▶ [WORK TO COMPLETE] Look for "goes" in each line of the entries, and return the matching lines.

#####

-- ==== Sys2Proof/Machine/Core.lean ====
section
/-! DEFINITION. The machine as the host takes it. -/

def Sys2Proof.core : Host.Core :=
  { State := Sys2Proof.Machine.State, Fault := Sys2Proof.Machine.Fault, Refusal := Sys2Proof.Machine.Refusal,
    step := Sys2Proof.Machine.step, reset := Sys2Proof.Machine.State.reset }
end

#####

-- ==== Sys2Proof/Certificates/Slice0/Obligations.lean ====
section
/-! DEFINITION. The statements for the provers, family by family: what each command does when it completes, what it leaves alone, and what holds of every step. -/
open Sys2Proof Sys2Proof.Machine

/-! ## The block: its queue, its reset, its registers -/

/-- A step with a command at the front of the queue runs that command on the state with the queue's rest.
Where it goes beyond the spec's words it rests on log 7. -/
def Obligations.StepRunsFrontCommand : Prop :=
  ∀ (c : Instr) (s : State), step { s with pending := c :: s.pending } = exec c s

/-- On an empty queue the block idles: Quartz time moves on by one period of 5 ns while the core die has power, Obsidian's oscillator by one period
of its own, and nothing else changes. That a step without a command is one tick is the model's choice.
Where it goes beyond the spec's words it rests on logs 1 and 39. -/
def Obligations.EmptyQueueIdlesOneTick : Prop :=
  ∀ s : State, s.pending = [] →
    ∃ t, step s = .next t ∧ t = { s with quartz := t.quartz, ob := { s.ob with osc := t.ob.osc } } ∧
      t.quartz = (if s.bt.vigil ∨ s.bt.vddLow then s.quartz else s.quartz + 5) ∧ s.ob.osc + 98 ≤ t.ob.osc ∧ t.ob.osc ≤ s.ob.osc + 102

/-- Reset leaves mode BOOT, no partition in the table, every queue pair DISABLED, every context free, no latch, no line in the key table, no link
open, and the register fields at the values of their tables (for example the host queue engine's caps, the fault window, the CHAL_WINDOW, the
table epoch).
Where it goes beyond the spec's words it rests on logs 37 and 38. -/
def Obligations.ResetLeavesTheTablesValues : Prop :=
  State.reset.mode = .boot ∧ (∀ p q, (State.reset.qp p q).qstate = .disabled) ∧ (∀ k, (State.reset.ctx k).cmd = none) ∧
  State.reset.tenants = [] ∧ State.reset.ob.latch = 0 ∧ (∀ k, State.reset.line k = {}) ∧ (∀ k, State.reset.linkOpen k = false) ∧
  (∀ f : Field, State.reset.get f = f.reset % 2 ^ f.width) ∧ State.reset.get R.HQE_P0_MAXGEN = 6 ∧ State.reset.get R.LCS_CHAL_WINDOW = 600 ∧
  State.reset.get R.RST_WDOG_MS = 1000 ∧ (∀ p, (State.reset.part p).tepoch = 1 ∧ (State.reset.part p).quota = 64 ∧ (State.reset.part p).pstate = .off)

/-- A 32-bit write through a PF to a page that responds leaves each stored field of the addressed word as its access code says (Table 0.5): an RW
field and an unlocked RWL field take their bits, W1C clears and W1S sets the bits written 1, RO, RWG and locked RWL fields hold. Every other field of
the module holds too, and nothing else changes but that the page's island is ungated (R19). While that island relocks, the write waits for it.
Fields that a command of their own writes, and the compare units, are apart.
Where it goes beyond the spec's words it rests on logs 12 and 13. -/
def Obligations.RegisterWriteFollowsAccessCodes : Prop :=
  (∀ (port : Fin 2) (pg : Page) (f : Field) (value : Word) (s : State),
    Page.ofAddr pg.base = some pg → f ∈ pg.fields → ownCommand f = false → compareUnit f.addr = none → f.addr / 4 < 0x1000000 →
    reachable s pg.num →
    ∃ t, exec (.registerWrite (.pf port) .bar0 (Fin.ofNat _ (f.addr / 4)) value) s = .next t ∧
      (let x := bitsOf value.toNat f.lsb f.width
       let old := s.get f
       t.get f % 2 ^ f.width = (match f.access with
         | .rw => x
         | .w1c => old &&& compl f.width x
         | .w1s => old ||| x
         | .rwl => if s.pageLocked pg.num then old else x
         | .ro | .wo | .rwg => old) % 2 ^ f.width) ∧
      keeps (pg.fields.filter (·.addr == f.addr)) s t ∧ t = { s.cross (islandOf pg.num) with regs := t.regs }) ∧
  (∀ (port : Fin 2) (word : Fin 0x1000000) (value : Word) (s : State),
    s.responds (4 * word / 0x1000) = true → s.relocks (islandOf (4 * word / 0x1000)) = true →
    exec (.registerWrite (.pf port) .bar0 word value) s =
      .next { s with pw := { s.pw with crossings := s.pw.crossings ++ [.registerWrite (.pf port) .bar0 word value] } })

#####

▶ [EXERCISE ANSWER]
Where it goes beyond the spec's words it rests on log 7. -/
Where it goes beyond the spec's words it rests on logs 1 and 39. -/
Where it goes beyond the spec's words it rests on logs 37 and 38. -/
Where it goes beyond the spec's words it rests on logs 12 and 13. -/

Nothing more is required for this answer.